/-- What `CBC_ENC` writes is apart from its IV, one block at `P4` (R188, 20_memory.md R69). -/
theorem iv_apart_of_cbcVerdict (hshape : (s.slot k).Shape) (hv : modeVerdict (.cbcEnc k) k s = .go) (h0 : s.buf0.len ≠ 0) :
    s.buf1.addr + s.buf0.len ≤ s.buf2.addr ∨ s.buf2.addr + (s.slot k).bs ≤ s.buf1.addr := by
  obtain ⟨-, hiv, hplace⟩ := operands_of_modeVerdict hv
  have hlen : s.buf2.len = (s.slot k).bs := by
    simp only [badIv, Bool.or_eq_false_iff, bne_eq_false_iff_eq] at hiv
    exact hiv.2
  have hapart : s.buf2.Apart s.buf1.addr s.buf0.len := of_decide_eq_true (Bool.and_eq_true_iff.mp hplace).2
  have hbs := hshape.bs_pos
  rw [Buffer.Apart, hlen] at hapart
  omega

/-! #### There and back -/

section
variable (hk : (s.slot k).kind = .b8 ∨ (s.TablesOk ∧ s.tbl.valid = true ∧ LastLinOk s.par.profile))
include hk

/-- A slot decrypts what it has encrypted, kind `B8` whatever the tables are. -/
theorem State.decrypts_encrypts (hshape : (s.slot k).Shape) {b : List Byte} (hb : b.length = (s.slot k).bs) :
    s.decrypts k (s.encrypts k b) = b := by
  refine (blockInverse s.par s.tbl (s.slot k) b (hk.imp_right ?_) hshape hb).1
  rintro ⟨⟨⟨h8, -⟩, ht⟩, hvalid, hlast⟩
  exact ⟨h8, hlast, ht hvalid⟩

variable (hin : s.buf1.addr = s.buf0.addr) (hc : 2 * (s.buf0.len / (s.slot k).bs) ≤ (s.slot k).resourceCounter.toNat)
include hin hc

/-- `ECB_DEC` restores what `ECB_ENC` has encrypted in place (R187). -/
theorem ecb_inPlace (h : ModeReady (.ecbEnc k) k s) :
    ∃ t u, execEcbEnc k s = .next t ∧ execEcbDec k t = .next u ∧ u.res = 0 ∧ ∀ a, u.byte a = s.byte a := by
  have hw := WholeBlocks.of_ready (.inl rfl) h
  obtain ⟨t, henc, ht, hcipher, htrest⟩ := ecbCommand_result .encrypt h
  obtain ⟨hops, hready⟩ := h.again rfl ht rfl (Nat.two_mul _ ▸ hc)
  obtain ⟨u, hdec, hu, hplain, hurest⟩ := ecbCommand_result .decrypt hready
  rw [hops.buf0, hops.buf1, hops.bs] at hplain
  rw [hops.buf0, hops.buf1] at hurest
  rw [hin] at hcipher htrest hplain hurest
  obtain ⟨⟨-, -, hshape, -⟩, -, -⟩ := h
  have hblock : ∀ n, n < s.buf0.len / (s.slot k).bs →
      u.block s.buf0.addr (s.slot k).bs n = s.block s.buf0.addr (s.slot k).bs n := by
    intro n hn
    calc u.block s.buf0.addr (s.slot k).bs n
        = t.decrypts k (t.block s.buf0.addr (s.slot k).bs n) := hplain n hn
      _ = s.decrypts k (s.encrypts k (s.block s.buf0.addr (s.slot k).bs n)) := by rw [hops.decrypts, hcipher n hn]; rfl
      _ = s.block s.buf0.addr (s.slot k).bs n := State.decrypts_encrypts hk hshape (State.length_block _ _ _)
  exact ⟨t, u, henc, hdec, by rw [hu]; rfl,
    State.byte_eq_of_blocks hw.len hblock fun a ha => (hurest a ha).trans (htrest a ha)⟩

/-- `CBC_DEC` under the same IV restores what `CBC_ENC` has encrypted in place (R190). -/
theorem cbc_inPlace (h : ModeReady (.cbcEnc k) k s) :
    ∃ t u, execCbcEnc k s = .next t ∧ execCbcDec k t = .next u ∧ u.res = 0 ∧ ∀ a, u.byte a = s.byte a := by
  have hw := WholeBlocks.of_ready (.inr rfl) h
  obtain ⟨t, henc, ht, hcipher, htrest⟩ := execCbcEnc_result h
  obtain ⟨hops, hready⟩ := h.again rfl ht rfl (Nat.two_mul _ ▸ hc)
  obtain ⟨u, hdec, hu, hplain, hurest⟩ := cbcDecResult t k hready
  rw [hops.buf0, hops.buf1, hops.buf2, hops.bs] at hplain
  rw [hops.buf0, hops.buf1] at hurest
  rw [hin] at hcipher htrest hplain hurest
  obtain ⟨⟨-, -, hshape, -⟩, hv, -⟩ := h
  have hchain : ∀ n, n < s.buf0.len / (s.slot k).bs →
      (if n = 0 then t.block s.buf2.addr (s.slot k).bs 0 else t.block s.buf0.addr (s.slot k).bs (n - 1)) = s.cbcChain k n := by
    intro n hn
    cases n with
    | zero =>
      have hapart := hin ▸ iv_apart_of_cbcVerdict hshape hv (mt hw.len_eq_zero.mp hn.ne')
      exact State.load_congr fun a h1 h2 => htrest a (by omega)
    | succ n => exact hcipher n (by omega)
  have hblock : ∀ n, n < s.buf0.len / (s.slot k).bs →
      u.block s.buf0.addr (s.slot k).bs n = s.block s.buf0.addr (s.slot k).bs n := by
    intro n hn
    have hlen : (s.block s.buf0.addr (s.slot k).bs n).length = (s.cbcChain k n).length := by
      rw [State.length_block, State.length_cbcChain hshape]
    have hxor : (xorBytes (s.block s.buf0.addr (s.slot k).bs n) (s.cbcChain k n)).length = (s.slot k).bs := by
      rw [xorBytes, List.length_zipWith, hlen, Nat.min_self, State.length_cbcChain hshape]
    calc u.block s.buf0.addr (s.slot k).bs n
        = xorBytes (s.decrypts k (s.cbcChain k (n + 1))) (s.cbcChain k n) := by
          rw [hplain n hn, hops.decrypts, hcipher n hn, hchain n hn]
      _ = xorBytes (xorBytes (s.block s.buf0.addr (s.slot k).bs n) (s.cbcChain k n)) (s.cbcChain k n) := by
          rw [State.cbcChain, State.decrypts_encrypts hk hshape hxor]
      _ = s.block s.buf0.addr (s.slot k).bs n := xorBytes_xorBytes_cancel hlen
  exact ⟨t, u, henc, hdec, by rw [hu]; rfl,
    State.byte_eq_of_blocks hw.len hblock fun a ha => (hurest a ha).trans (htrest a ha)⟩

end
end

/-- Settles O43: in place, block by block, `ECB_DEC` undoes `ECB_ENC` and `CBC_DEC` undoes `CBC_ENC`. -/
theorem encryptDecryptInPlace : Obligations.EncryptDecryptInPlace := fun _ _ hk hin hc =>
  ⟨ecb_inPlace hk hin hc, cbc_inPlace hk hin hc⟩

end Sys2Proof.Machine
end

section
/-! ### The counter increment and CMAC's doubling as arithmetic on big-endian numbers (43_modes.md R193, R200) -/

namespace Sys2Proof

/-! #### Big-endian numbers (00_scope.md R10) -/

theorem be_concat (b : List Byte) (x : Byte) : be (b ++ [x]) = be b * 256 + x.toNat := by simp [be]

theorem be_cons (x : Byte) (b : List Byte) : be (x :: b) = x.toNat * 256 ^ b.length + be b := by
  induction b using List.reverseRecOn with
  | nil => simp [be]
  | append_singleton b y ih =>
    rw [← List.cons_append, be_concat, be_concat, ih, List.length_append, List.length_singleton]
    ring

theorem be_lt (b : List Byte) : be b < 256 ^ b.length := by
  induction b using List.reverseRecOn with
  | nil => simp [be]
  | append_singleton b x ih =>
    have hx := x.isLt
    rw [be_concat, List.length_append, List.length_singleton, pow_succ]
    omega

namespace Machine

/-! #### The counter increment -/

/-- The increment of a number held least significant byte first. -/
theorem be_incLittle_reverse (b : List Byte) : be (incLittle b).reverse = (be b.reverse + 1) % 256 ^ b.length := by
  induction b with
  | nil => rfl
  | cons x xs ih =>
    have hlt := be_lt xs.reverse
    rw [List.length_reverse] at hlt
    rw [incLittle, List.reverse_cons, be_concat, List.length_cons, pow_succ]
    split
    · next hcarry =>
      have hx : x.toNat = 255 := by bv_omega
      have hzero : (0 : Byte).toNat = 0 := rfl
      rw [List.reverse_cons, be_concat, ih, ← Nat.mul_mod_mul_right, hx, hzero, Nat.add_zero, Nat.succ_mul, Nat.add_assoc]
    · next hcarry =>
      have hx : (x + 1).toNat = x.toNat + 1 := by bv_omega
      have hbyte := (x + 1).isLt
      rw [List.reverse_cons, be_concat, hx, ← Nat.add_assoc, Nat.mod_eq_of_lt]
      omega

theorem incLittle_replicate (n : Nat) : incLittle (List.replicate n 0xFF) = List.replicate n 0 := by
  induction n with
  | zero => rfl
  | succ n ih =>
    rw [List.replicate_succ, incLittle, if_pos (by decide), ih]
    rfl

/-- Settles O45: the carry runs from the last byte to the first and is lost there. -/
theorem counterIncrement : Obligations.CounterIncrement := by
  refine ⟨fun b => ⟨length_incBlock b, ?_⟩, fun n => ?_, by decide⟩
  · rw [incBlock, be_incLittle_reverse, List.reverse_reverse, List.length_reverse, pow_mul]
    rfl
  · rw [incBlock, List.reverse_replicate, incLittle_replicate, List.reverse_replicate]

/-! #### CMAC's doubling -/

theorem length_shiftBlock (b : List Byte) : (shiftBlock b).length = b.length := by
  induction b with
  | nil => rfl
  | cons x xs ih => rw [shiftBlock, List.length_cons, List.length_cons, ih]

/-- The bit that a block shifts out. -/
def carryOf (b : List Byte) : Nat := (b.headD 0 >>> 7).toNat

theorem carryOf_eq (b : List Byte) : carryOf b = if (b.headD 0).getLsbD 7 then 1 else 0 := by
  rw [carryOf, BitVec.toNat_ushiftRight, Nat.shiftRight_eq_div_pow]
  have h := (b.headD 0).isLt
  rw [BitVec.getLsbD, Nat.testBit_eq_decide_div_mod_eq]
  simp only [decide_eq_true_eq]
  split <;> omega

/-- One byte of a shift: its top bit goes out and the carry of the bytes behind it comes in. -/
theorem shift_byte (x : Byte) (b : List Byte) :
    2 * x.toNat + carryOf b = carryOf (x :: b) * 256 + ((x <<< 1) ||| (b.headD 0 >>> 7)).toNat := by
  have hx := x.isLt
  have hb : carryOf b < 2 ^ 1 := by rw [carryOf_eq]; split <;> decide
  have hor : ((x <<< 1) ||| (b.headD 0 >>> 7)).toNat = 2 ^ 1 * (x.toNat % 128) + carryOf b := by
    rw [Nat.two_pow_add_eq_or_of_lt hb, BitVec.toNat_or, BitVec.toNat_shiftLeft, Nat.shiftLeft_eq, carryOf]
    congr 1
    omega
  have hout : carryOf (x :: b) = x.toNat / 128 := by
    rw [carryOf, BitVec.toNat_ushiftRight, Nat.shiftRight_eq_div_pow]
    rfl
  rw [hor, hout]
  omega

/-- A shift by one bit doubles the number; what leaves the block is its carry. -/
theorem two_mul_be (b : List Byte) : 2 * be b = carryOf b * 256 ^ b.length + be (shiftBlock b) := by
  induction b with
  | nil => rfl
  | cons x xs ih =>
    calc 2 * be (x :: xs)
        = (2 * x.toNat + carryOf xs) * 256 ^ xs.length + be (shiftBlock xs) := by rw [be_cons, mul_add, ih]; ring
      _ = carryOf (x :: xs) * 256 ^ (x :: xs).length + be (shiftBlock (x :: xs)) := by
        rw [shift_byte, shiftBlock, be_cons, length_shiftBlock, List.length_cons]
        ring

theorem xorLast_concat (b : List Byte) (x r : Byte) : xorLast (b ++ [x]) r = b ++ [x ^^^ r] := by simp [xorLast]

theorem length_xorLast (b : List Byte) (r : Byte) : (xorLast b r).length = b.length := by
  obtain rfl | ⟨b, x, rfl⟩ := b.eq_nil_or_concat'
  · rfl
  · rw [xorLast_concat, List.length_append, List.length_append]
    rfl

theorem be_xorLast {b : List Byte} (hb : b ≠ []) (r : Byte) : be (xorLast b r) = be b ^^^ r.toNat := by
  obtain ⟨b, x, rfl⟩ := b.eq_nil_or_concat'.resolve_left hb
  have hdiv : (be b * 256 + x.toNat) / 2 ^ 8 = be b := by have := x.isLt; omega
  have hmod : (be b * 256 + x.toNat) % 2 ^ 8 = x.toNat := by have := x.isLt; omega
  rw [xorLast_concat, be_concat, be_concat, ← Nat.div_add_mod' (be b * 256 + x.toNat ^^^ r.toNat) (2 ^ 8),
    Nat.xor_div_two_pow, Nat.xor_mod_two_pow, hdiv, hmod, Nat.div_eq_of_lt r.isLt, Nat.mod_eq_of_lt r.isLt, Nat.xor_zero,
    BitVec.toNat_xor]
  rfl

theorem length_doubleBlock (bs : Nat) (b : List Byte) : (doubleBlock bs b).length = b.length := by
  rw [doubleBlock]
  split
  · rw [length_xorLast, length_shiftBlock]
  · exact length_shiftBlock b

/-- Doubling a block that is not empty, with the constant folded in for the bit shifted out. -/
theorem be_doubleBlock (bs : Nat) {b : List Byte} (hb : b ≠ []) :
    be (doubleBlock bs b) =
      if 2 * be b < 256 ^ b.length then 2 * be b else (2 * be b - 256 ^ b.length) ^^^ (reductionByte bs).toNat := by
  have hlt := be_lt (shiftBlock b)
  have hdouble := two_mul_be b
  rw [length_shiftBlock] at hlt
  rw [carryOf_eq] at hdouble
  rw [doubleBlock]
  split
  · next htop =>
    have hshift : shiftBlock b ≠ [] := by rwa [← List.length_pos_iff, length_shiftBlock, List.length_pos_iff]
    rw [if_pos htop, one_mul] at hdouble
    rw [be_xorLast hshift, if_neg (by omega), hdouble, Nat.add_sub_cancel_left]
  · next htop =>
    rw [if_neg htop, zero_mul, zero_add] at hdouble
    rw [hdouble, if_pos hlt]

...

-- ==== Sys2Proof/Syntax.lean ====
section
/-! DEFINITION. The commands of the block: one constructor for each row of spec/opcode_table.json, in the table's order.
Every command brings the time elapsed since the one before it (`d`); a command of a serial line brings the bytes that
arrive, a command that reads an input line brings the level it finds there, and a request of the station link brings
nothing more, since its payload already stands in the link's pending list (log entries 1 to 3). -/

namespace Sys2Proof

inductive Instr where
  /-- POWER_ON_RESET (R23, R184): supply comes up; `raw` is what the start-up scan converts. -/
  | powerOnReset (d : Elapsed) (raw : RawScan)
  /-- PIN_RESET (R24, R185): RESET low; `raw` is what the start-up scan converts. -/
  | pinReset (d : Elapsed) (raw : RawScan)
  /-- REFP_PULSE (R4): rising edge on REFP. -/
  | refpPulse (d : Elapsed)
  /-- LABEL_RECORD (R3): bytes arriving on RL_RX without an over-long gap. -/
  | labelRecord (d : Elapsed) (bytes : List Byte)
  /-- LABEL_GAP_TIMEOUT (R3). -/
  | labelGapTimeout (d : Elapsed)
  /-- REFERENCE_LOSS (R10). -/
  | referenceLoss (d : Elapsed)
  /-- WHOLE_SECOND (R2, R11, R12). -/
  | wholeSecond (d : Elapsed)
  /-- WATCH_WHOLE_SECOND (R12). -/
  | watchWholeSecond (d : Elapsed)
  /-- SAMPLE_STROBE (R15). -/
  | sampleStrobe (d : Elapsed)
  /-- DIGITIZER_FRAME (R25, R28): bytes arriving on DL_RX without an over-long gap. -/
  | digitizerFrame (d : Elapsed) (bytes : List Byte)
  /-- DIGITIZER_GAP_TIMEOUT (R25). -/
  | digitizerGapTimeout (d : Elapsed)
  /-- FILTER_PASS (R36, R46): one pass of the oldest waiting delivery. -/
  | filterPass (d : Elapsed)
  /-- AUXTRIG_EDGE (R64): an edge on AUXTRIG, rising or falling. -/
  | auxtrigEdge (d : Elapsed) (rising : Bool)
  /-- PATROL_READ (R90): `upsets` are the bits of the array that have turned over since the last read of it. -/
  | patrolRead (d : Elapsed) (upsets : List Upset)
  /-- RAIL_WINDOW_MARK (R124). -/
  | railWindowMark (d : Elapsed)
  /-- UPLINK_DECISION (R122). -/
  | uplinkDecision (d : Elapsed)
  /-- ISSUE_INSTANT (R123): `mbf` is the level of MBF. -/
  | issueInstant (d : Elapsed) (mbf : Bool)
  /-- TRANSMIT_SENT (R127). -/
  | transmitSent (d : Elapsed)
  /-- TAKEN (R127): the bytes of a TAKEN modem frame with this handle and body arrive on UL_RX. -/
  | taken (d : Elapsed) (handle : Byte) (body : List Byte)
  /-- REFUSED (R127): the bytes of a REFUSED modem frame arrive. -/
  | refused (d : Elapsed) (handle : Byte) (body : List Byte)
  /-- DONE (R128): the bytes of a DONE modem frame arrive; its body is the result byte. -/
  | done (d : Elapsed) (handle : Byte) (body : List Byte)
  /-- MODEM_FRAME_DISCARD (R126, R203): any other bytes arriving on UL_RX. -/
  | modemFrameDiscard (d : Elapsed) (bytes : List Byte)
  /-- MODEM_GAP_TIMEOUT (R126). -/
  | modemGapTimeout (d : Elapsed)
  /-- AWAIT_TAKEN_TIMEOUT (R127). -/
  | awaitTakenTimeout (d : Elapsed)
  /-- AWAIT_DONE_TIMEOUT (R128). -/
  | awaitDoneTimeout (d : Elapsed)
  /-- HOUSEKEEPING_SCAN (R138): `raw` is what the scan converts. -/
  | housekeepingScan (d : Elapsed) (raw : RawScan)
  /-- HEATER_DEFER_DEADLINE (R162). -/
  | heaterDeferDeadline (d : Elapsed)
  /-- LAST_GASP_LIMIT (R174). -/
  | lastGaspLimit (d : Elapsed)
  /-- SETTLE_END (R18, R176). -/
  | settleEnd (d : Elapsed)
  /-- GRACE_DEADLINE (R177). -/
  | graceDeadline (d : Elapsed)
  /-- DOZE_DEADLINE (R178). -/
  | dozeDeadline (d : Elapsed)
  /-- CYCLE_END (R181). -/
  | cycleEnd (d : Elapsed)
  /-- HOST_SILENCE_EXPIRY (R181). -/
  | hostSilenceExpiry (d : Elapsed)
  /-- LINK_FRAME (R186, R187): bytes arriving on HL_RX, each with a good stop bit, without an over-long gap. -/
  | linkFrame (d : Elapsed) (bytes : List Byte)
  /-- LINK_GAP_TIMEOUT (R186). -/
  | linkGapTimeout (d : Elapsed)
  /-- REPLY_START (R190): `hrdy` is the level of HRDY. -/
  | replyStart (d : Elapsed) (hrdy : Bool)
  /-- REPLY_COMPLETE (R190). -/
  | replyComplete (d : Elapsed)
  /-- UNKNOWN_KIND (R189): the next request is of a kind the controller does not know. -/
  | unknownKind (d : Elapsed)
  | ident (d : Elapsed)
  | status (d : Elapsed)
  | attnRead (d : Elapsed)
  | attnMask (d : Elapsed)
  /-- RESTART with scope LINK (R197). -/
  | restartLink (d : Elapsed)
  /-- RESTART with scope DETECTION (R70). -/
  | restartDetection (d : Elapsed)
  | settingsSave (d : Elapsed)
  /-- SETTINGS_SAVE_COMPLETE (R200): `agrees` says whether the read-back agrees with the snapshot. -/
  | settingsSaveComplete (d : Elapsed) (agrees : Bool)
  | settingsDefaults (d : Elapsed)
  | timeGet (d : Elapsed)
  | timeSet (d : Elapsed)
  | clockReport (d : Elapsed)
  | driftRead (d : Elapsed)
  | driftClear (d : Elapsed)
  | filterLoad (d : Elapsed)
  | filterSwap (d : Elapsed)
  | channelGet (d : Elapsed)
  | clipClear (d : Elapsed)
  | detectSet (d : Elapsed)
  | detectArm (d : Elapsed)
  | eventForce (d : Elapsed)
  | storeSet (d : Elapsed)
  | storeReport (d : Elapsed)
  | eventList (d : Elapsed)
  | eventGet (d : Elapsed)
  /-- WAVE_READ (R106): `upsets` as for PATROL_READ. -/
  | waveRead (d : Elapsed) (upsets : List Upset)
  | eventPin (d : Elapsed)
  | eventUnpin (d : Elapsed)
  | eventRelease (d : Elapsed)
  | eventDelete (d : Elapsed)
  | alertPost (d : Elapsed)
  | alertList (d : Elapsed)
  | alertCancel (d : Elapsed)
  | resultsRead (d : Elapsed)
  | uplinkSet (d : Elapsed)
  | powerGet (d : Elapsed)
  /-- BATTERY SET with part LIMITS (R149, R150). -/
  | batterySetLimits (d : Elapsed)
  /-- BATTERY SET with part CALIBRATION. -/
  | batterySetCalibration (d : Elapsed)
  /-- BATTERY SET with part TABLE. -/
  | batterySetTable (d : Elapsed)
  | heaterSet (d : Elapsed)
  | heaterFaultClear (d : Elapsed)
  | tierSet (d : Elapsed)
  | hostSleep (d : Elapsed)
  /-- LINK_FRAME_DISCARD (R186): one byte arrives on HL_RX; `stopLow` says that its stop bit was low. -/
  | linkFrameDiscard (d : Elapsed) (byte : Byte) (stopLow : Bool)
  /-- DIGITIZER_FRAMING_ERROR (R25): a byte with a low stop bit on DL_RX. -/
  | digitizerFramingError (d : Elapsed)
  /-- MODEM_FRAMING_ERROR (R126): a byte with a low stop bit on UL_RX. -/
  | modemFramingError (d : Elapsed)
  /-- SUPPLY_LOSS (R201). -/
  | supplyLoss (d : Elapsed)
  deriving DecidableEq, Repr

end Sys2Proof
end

[EXERCISE REQUIREMENTS] Report every line of the data in which "WholeBlocks" appears.

[TASK ANSWER]
  have hw := WholeBlocks.of_ready (.inl rfl) h
  have hw := WholeBlocks.of_ready (.inr rfl) h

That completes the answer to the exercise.